Heya, author of the post here. That's a good call out because it's probably a lot!
And now that you mention it, that's also one failure case for why some people look at AI and go "this just isn't very good at coding". I'm not saying it has to be that way nor will it be that way forever, but there are absolutely a lot of people who just download Claude Code or Cursor or Codex and dive right in without any additional set up.
That's partially why I suggest people use Codex for the workshops I offer, because it provides the best results with no set up. All of these tools have a nearly unending amount of progressive disclosure because there's so much invisible configuration and best practices are changing so fast. I'm still trying not to imply that one tool is "better" than another (even if I have my preference), but more so hit on the fact that which AI tools people like is mostly about your preferred set of tradeoffs.
> That's partially why I suggest people use Codex for the workshops I offer, because it provides the best results with no set up.
I would do the exact opposite… If we are pitching “this shit works magically without any setup” people will expect magic and they absolutely will not get magic as there is no magic.
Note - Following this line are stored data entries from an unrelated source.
-- ==== Sys2Proof/Laws/Issue.lean ====
section
/-!
SUPPORT. What the shared operations of issue can do: the gate of operands, retiring, waiting and stopping, each said once.
-/
namespace Sys2Proof.Machine

/-! ### The gate -/

theorem firstTrap_none (g : Group) (act : BitVec 64) (os : List (Opd × Bool))
    (h : ∀ o ∈ os, o.1.isFull g = true) : firstTrap g act os = none := by
  induction os with
  | nil => rfl
  | cons o os ih =>
    obtain ⟨o, t⟩ := o
    have := h (o, t) (by simp)
    simp only at this
    simp [firstTrap, this]
    exact ih fun p hp => h p (by simp [hp])

/-- Nothing holds back an instruction whose operands and guard are full (R193, R194). -/
theorem gate_ok {g : Group} {x : Pfx} {lane : Bool} {srcs : List (Opd × Bool)} {dsts : List Opd}
    (h : Ready g x (srcs.map (·.1) ++ dsts)) : gate g x lane srcs dsts = .ok () := by
  obtain ⟨hp, h⟩ := h
  have hs : ∀ o ∈ srcs, o.1.isFull g = true := fun o ho => h o.1 (by simp only [List.mem_append, List.mem_map]; exact Or.inl ⟨o, ho, rfl⟩)
  have hd : ∀ o ∈ dsts, o.isFull g = true := fun o ho => h o (by simp [ho])
  unfold gate
  rw [if_neg (by simp [hp]), firstTrap_none _ _ _ hs]
  simp only
  rw [if_pos]
  simp only [Bool.and_eq_true, List.all_eq_true]
  exact ⟨hs, hd⟩

/-! ### Retiring -/

@[simp] theorem State.group_setGroup (s : State) (g : Group) : (s.setGroup g).group g.core g.slot = some g := by
  simp [State.group, State.setGroup]

theorem State.find_setGroup (s : State) (g : Group) {k : Nat} (h : k ≠ gkey g.core g.slot) :
    Tab.find (s.setGroup g).groups k = Tab.find s.groups k := by
  simp [State.setGroup, Tab.find_put_other, h]

theorem State.trace_eq (s : State) (g : Group) (cls typ : Nat) (pc : BitVec 64) (seq : BitVec 32) (p : Nat) :
    s.trace g cls typ pc seq p = { s with traces := (s.trace g cls typ pc seq p).traces } := by
  unfold State.trace; split <;> rfl

theorem State.waitEnd_eq (s : State) (g : Group) : s.waitEnd g = { s with traces := (s.waitEnd g).traces } := by
  unfold State.waitEnd
  split
  · exact s.trace_eq ..
  · rfl

theorem State.bump_eq (s : State) (c n k : Nat) : s.bump c n k = { s with cores := (s.bump c n k).cores } := by
  unfold State.bump; split <;> rfl

/-- Counting changes only the counters of a core. -/
theorem State.core_bump (s : State) (c n k j : Nat) :
    (s.bump c n k).core j = { s.core j with counters := ((s.bump c n k).core j).counters } := by
  unfold State.bump
  split
  · rfl
  · by_cases h : j = c
    · subst h; simp [State.core, State.setCore]
    · simp [State.core, State.setCore, Tab.get_set_other, h]

@[simp] theorem State.trace_groups (s : State) (g : Group) (cls typ : Nat) (pc : BitVec 64) (seq : BitVec 32) (p : Nat) :
    (s.trace g cls typ pc seq p).groups = s.groups := by rw [s.trace_eq]

@[simp] theorem State.trace_cores (s : State) (g : Group) (cls typ : Nat) (pc : BitVec 64) (seq : BitVec 32) (p : Nat) :
    (s.trace g cls typ pc seq p).cores = s.cores := by rw [s.trace_eq]

@[simp] theorem State.waitEnd_groups (s : State) (g : Group) : (s.waitEnd g).groups = s.groups := by rw [s.waitEnd_eq]

@[simp] theorem State.waitEnd_cores (s : State) (g : Group) : (s.waitEnd g).cores = s.cores := by rw [s.waitEnd_eq]

/-- The steps of retiring, in order. -/
def State.retireSteps (s : State) (c : Code) (before h : Group) : State :=
  let s := (s.waitEnd before).setGroup h
  let s := s.bump h.core 0x001 1
  let s := s.bump h.core 0x00E (zeroReads c before)
  let s := if isEngineCommand c.major.toNat c.fnNat && c.major.toNat != 0x32
    then s.trace h 1 2 before.pc before.seqNo (c.major.toNat + c.fnNat * 64) else s
  if clearsRepl c.major.toNat c.fnNat then s.modTeam h.team fun t => { t with repl := false } else s

theorem State.retire_eq (s : State) (g h : Group) (c : Code) (pc : Option (BitVec 64)) :
    State.retire { s := s, g := h, pc := pc } c g = (s.tokenAcquire c g).retireSteps c g (retired g h c pc s.clk) := by
  unfold State.retire State.retireSteps retired moreReps
  cases pc <;> simp

/-- An acquire at T that the reading of a token is leaves all but L1 copies and the marks of awaited entries. -/
theorem State.tokenAcquire_eq (s : State) (c : Code) (g : Group) :
    s.tokenAcquire c g = { s with
      l1 := (s.tokenAcquire c g).l1, l1pois := (s.tokenAcquire c g).l1pois, memops := (s.tokenAcquire c g).memops } := by
  unfold State.tokenAcquire State.acquireT State.l1Drop State.entriesOld
  (repeat' split) <;> rfl

@[simp] theorem State.tokenAcquire_groups (s : State) (c : Code) (g : Group) : (s.tokenAcquire c g).groups = s.groups := by
  rw [s.tokenAcquire_eq]

@[simp] theorem State.tokenAcquire_teams (s : State) (c : Code) (g : Group) : (s.tokenAcquire c g).teams = s.teams := by
  rw [s.tokenAcquire_eq]

@[simp] theorem State.tokenAcquire_core (s : State) (c : Code) (g : Group) (k : Nat) :
    (s.tokenAcquire c g).core k = s.core k := by rw [s.tokenAcquire_eq]; rfl

theorem State.retireSteps_groups (s : State) (c : Code) (b h : Group) :
    (s.retireSteps c b h).groups = Tab.put s.groups (gkey h.core h.slot) h := by
  unfold State.retireSteps
  simp only
  split <;> split <;> simp [State.setGroup]

/-- State t is state s but for groups, counters, traces and teams. -/
def Beside (s t : State) : Prop :=
  t = { s with groups := t.groups, cores := t.cores, traces := t.traces, teams := t.teams }

theorem Beside.trans {a b c : State} (h : Beside a b) (k : Beside b c) : Beside a c :=
  Eq.trans k (congrArg (fun x : State => { x with
    groups := c.groups, cores := c.cores, traces := c.traces, teams := c.teams }) h)

theorem State.beside_trace (s : State) (g : Group) (cls typ : Nat) (pc : BitVec 64) (seq : BitVec 32) (p : Nat) :
    Beside s (s.trace g cls typ pc seq p) := by unfold State.trace; split <;> rfl

theorem State.beside_waitEnd (s : State) (g : Group) : Beside s (s.waitEnd g) := by
  unfold State.waitEnd
  split
  · exact s.beside_trace ..
  · rfl

theorem State.beside_bump (s : State) (c n k : Nat) : Beside s (s.bump c n k) := by
  unfold State.bump; split <;> rfl

theorem State.beside_setGroup (s : State) (g : Group) : Beside s (s.setGroup g) := rfl

theorem State.beside_modTeam (s : State) (k : Nat) (f : Team → Team) : Beside s (s.modTeam k f) := rfl

theorem State.retireSteps_rest (s : State) (c : Code) (b h : Group) : Beside s (s.retireSteps c b h) := by
  unfold State.retireSteps
  simp only
  have e := (((s.beside_waitEnd b).trans (State.beside_setGroup _ h)).trans (State.beside_bump _ h.core 0x001 1)).trans
    (State.beside_bump _ h.core 0x00E (zeroReads c b))
  split <;> split
  · exact (e.trans (State.beside_trace ..)).trans (State.beside_modTeam ..)
  · exact e.trans (State.beside_modTeam ..)
  · exact e.trans (State.beside_trace ..)
  · exact e

theorem State.retireSteps_core (s : State) (c : Code) (b h : Group) (k : Nat) :
    (s.retireSteps c b h).core k = { s.core k with counters := ((s.retireSteps c b h).core k).counters } := by
  have e : ∃ u : State, (s.retireSteps c b h).core k = ((u.bump h.core 0x001 1).bump h.core 0x00E (zeroReads c b)).core k
      ∧ u.core k = s.core k := by
    refine ⟨(s.waitEnd b).setGroup h, ?_, ?_⟩
    · unfold State.retireSteps
      simp only
      split <;> split <;> simp [State.core]
    · simp [State.core]
  obtain ⟨u, e, f⟩ := e
  rw [e, State.core_bump, State.core_bump, f]

theorem State.retireSteps_teams (s : State) (c : Code) (b h : Group) :
    (s.retireSteps c b h).teams = if clearsRepl c.major.toNat c.fnNat
      then Tab.modify s.teams h.team fun m => { m with repl := false } else s.teams := by
  have w : (s.waitEnd b).teams = s.teams := by rw [s.waitEnd_eq]
  unfold State.retireSteps
  simp only
  have tr : ∀ (u : State) a b c d e f, (u.trace a b c d e f).teams = u.teams := fun u a b c d e f => by
    rw [u.trace_eq]
  split <;> split <;> simp [State.modTeam, w, tr]

/-- Retiring does what `Retires` says. -/
theorem State.retire_retires (s : State) {g h : Group} (c : Code) (pc : Option (BitVec 64))
    (hc : h.core = g.core) (hs : h.slot = g.slot) :
    Retires s (State.retire { s := s, g := h, pc := pc } c g) g h c pc := by
  rw [State.retire_eq]
  have hg : (retired g h c pc s.clk).core = g.core ∧ (retired g h c pc s.clk).slot = g.slot := ⟨hc, hs⟩
  have ht : (retired g h c pc s.clk).team = h.team := rfl
  generalize hr : retired g h c pc s.clk = r at hg ht
  constructor
  · simp [State.group, State.retireSteps_groups, hg, hr]
  · intro k hk
    rw [State.retireSteps_groups, hg.1, hg.2, Tab.find_put_other _ _ hk, State.tokenAcquire_groups]
  · intro k
    have e := (s.tokenAcquire c g).retireSteps_core c g r k
    rwa [State.tokenAcquire_core] at e
  · rw [State.retireSteps_teams, ht, State.tokenAcquire_teams]
  · exact (s.tokenAcquire c g).retireSteps_rest c g r

/-- An instruction whose own part answers a state and group completes. -/
theorem issueWith_ok {i : Instr} {c : Code} {s s' : State} {g h : Group} {pc : Option (BitVec 64)}
    {limit : State → Group → Bool} {body : State → Group → Run Done} (hi : Issues i c s g) (hl : limit s g = false)
    (hb : body s g = .ok { s := s', g := h, pc := pc }) (hc : h.core = g.core) (hs : h.slot = g.slot) :
    ∃ t, issueWith i limit body s = .next t ∧ Retires s' t g h c pc := by
  obtain ⟨h1, h2, h3, h4, h5, h6⟩ := hi
  refine ⟨State.retire { s := s', g := h, pc := pc } c g, ?_, s'.retire_retires c pc hc hs⟩
  unfold issueWith
  cases ht : s.team g.team <;> simp only [tregsOf, ht] at h6 <;> simp [h1, h2, h3, h4, h5, h6, hl, hb, ht]

/-- Instructions that change their group alone. -/
theorem issueG_ok {i : Instr} {c : Code} {s : State} {g h : Group} {body : Group → Run Group} (hi : Issues i c s g)
    (hb : body g = .ok h) (hc : h.core = g.core) (hs : h.slot = g.slot) :
    ∃ t, issueG i body s = .next t ∧ Retires s t g h c none :=
  issueWith_ok hi rfl (by simp [hb, Except.map]) hc hs

/-- Instructions that change the state and their group. -/
theorem issueS_ok {i : Instr} {c : Code} {s s' : State} {g h : Group} {limit : State → Group → Bool}
    {body : State → Group → Run (State × Group)} (hi : Issues i c s g) (hl : limit s g = false)
    (hb : body s g = .ok (s', h)) (hc : h.core = g.core) (hs : h.slot = g.slot) :
    ∃ t, issueS i limit body s = .next t ∧ Retires s' t g h c none :=
  issueWith_ok hi hl (by simp [hb, Except.map]) hc hs

/-- Control transfers. -/
theorem issueJ_ok {i : Instr} {c : Code} {s : State} {g h : Group} {pc : Option (BitVec 64)}
    {body : Group → Run (Group × Option (BitVec 64))} (hi : Issues i c s g) (hb : body g = .ok (h, pc))
    (hc : h.core = g.core) (hs : h.slot = g.slot) : ∃ t, issueJ i body s = .next t ∧ Retires s t g h c pc :=
  issueWith_ok hi rfl (by simp [hb, Except.map]) hc hs

/-! ### Waiting and stopping -/

/-- An instruction whose own part answers a halt settles it. -/
theorem issueWith_halt {i : Instr} {c : Code} {s : State} {g : Group} {limit : State → Group → Bool}
    {body : State → Group → Run Done} {x : Halt} (hi : Issues i c s g) (hl : limit s g = false)
    (hb : body s g = .error x) : issueWith i limit body s = .next (s.settle g c.word x) := by
  obtain ⟨h1, h2, h3, h4, h5, h6⟩ := hi
  unfold issueWith
  cases ht : s.team g.team <;> simp only [tregsOf, ht] at h6 <;> simp [h1, h2, h3, h4, h5, h6, hl, hb, ht]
I believe, especially if we are educators (you obviously are!!) that it is our responsibility to teach it “right” - my workshop would probably spend at least 75% of the time on the setup
So I definitely understand where you're coming from, but let me provide a little bit of context.
The workshops are 3-4 hours and we do spend a lot of time discussing how things work in reality vs. how they work in the context of the workshop. It's worth noting that these workshops span the gamut of non-technical people in sales to seasoned developers, so a lot of people simply won't learn much (or have the excitement to learn on their own) if we spend the first 2-3 hours setting things up.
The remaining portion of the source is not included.